Неизвестно, что пришло первым: сообщение командира роты или письмо унтер-офицера Годевинда. Возможно даже, что они оба одновременно достигли Подвангена. Картина вручения письма стерлась из памяти, могли быть и два конверта. Она все равно ничего бы не изменила в том, что затем произошло в доме Розенов.
Эрика вошла в свою комнату на верхнем этаже и так громко зарыдала, что ребенок проснулся и стал плакать. Она села на край кровати и приложила его к своей груди, молоко должно было теперь иметь привкус соленых слез. Так как дитя не насытилось, потому что из-за больших переживаний материнское молоко имеет обыкновение пропадать, то ребенок плакал все громче и громче. Дорхен завернула его в одеяла и стала прохаживаться с ним по двору. Но даже столь крохотное дитя чувствует, когда происходит нечто ужасное. Дедушка Вильгельм повторял с каждым разом все тише:
— Один приходит, другой уходит.
Эрика лежала на диване, на котором имел обыкновение проводить послеобеденное время дедушка Вильгельм. Она корчилась от душевной боли, закрывала лицо руками и тяжело дышала. Бабушка Берта отправилась на кухню заниматься домашними делами. Там она перебирала горшки, тарелки, двигала кочергой, время от времени что-то падало у нее из рук.
— Боже, зачем ты нас покинул? — вполголоса повторяла она одну и ту же фразу.
Пришла мать Эрики, подсела к своей дочери и взяла ее за руку.
— Во всем виновата эта война, — сказала она.
Повторив так раз пять, она добавила:
— Теперь ты должна думать только о ребенке.

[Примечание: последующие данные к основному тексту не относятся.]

-- ==== Sys2Proof/Certificates/Slice0/Obligations.lean ====
section
/-! DEFINITION. The statements about WPE, for the provers. Each docstring names what of spec/ it formalises. An
equation `exec i s = .next { s with … }` says at once that the operation completes, what it writes and that every
field it does not name is unchanged. -/

open Sys2Proof Sys2Proof.Machine

/-! ### The checksum unit -/

/-- CRC.INIT (R113): its encoding, its effect and frame in every state, so also in the middle of a sequence of
updates, and the rule's example. -/
def Obligations.CrcInitLoadsInitialValue : Prop :=
  encode .crcInit = .op 0x10 [] ∧
  ∀ s : State, exec .crcInit s = .next { s with crc := Config.wpe.crcInit, result := .none, events := [] } ∧
    ∀ t, exec .crcInit s = .next t → ∃ u, exec .crcRead t = .next u ∧ u.result = .value 0x0000

/-- CRC.UPDATE (R114): encoding, effect and frame for every byte, and the rule's example with its intermediate
values after the XOR and each shift. -/
def Obligations.CrcUpdateAbsorbsByte : Prop :=
  (∀ b, encode (.crcUpdate b) = .op 0x11 [.byte b]) ∧
  (∀ (b : Byte) (s : State),
    exec (.crcUpdate b) s = .next { s with crc := crcStep s.crc b, result := .none, events := [] }) ∧
  (∀ s : State, s.crc = 0x0000 → ∃ t, exec (.crcUpdate 0x01) s = .next t ∧ t.crc = 0x1021) ∧
  (List.range 9).map (fun n => crcShifts n (0x0000 ^^^ atHigh 0x01)) =
    [0x0100, 0x0200, 0x0400, 0x0800, 0x1000, 0x2000, 0x4000, 0x8000, 0x1021]

/-- `crc_step` in the arithmetic of R111: the byte times 256 is XORed in, then eight times the value is doubled
modulo 65536 and XORed with 0x1021 exactly when bit 15 was set before. -/
def Obligations.CrcStepIsEightShiftSteps : Prop :=
  ∀ (c : Word16) (b : Byte),
    crcStep c b =
      (fun v : Word16 =>
        if v.toNat / 32768 = 1 then BitVec.ofNat 16 (v.toNat * 2 % 65536) ^^^ 0x1021
        else BitVec.ofNat 16 (v.toNat * 2 % 65536))^[8] (c ^^^ BitVec.ofNat 16 (b.toNat * 256))

/-- CRC.READ (R115): encoding, result and frame, `crc` keeping its value, and the rule's example: after CRC.INIT and
the nine updates it answers 0x0DBF. -/
def Obligations.CrcReadReturnsAccumulator : Prop :=
  encode .crcRead = .op 0x12 [] ∧
  (∀ s : State, exec .crcRead s = .next { s with result := .value s.crc, events := [] }) ∧
  (∀ s : State, ∃ t,
    execAll (.crcInit :: [0x01, 0x76, 0x00, 0x04, 0x00, 0x78, 0x56, 0x34, 0x12].map Instr.crcUpdate ++ [.crcRead]) s
      = .next t ∧ t.result = .value 0x0DBF)

/-- CRC.BLOCK (R116): encoding, effect, result and frame for every byte string; it is the composite of R97, CRC.INIT,
CRC.UPDATE of each byte in order, CRC.READ; the empty block; the document's two vectors, and the values the same
inputs give from 0xFFFF. -/
def Obligations.CrcBlockChecksumsData : Prop :=
  (∀ d, encode (.crcBlock d) = .op 0x13 [.bytes d]) ∧
  (∀ (d : Bytes) (s : State),
    exec (.crcBlock d) s =
      .next { s with crc := crc16 0x0000 d, result := .value (crc16 0x0000 d), events := [] }) ∧
  (∀ (d : Bytes) (s : State),
    execAll (.crcInit :: d.map Instr.crcUpdate ++ [.crcRead]) s = exec (.crcBlock d) s) ∧
  crc16 0x0000 [] = 0x0000 ∧
  crc16 0x0000 [0x01, 0x76, 0x00, 0x04, 0x00, 0x78, 0x56, 0x34, 0x12] = 0x0DBF ∧
  crc16 0x0000 [0x01, 0x33, 0x00, 0x04, 0x00, 0x00, 0x00, 0x00, 0x00] = 0x632B ∧
  crc16 0xFFFF [0x01, 0x76, 0x00, 0x04, 0x00, 0x78, 0x56, 0x34, 0x12] = 0x15CD ∧
  crc16 0xFFFF [0x01, 0x33, 0x00, 0x04, 0x00, 0x00, 0x00, 0x00, 0x00] = 0x7B59

/-- R112 (a) and (b), for every initial value: a checksum continues over further bytes; continued over its own two
bytes, high byte first, it is 0x0000; and those two bytes are the only ones for which it is. -/
def Obligations.CrcResidueIsZero : Prop :=
  ∀ (init : Word16) (m : Bytes),
    (∀ b, crc16 init (m ++ b) = b.foldl crcStep (crc16 init m)) ∧
    crc16 init (m ++ [hiByte (crc16 init m), loByte (crc16 init m)]) = 0x0000 ∧
    ∀ h l : Byte, crc16 init (m ++ [h, l]) = 0x0000 ↔ be16 h l = crc16 init m

/-! ### The frame codec -/

/-- FC.ENCODE (R130): its encoding; of a payload of at most 65535 bytes the bytes in the layout of `encode` (R131), the
break byte first when asked for, outside the checksum; of a longer one no bytes and the one event
EV_ERROR(PayloadTooLong) (R132); nothing else changes. The last clause is R130's example. -/
def Obligations.EncodeWritesFrameLayout : Prop :=
  (∀ c q p k, encode (.fcEncode c q p k) = .op 0x20 [.byte c, .byte q, .bytes p, .bit (if k then 1 else 0)]) ∧
  (∀ (cmd seq : Byte) (payload : Bytes) (brk : Bool) (s : State), payload.length ≤ 65535 →
    exec (.fcEncode cmd seq payload brk) s =
      .next { s with
        result := .bytes
          ((if brk then [0x00] else []) ++
            [0x01, cmd, seq, BitVec.ofNat 8 (payload.length % 256), BitVec.ofNat 8 (payload.length / 256)] ++ payload ++
            [hiByte (crc16 0x0000 ([0x01, cmd, seq, BitVec.ofNat 8 (payload.length % 256),
                BitVec.ofNat 8 (payload.length / 256)] ++ payload)),
             loByte (crc16 0x0000 ([0x01, cmd, seq, BitVec.ofNat 8 (payload.length % 256),
                BitVec.ofNat 8 (payload.length / 256)] ++ payload))])
        events := [] }) ∧
  (∀ (cmd seq : Byte) (payload : Bytes) (brk : Bool) (s : State), 65535 < payload.length →
    exec (.fcEncode cmd seq payload brk) s =
      .next { s with result := .none, events := [.error (.payloadTooLong payload.length)] }) ∧
  ∀ s : State, ∃ t, exec (.fcEncode 0x76 0x00 [0x78, 0x56, 0x34, 0x12] false) s = .next t ∧
    t.result = .bytes [0x01, 0x76, 0x00, 0x04, 0x00, 0x78, 0x56, 0x34, 0x12, 0x0D, 0xBF]

/-- FC.DECODE (R135): the result of `decode`, no event, no state change; the rule's two examples. -/
def Obligations.DecodeAnswersWithoutEvent : Prop :=
  (∀ d, encode (.fcDecode d) = .op 0x21 [.bytes d]) ∧
  (∀ (d : Bytes) (s : State),
    exec (.fcDecode d) s = .next { s with result := .decoded (decodeFrame 0x0000 d), events := [] }) ∧
  decodeFrame 0x0000 [0x01, 0x33, 0x00, 0x04, 0x00, 0x00, 0x00, 0x00, 0x00, 0x63, 0x2B] =
    some ⟨0x33, 0x00, 4, [0x00, 0x00, 0x00, 0x00], 0x632B⟩ ∧
  decodeFrame 0x0000 [0x01, 0x33, 0x00, 0x04, 0x00, 0x00, 0x00, 0x00, 0x00, 0x63, 0x2A] = none

/-- The round trip of R140, through the operations: decoding an encoded payload of 0 to 65535 bytes gives the frame
back; and whatever decodes to a frame is what that frame encodes to. -/
def Obligations.CodecRoundTrip : Prop :=
  (∀ (cmd seq : Byte) (payload : Bytes) (s t : State) (b : Bytes), payload.length ≤ 65535 →
    exec (.fcEncode cmd seq payload false) s = .next t → t.result = .bytes b →
    ∃ u f, exec (.fcDecode b) t = .next u ∧ u.result = .decoded (some f) ∧
      f.command = cmd ∧ f.sequence = seq ∧ f.payload = payload ∧ f.length = payload.length) ∧
  (∀ (b : Bytes) (s t : State) (f : Frame),
    exec (.fcDecode b) s = .next t → t.result = .decoded (some f) →
    ∃ u, exec (.fcEncode f.command f.sequence f.payload false) t = .next u ∧ u.result = .bytes b)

В полдень они приготовили стол в светлице, накрыли его белой скатертью, зажгли свечи и стали петь песни во славу Господа Иисуса. Колыбельку поставили в голове стола, обе бабушки качали ее, попеременно касаясь ее ногами.
Бургомистр Брёзе явился, чтобы выразить свое соболезнование.
— Столь большие жертвы не напрасны, — сказал он. — Когда солнце вновь засияет своими лучами, то все опять образуется.
Солнце садилось, озаряя все красным цветом. Едва оно скрылось, как тотчас же вновь начали нарастать сосульки. У реки Оскол давно уже наступила ночь, и тишина воцарилась на всем участке фронта, как будто туда уже пришел мир.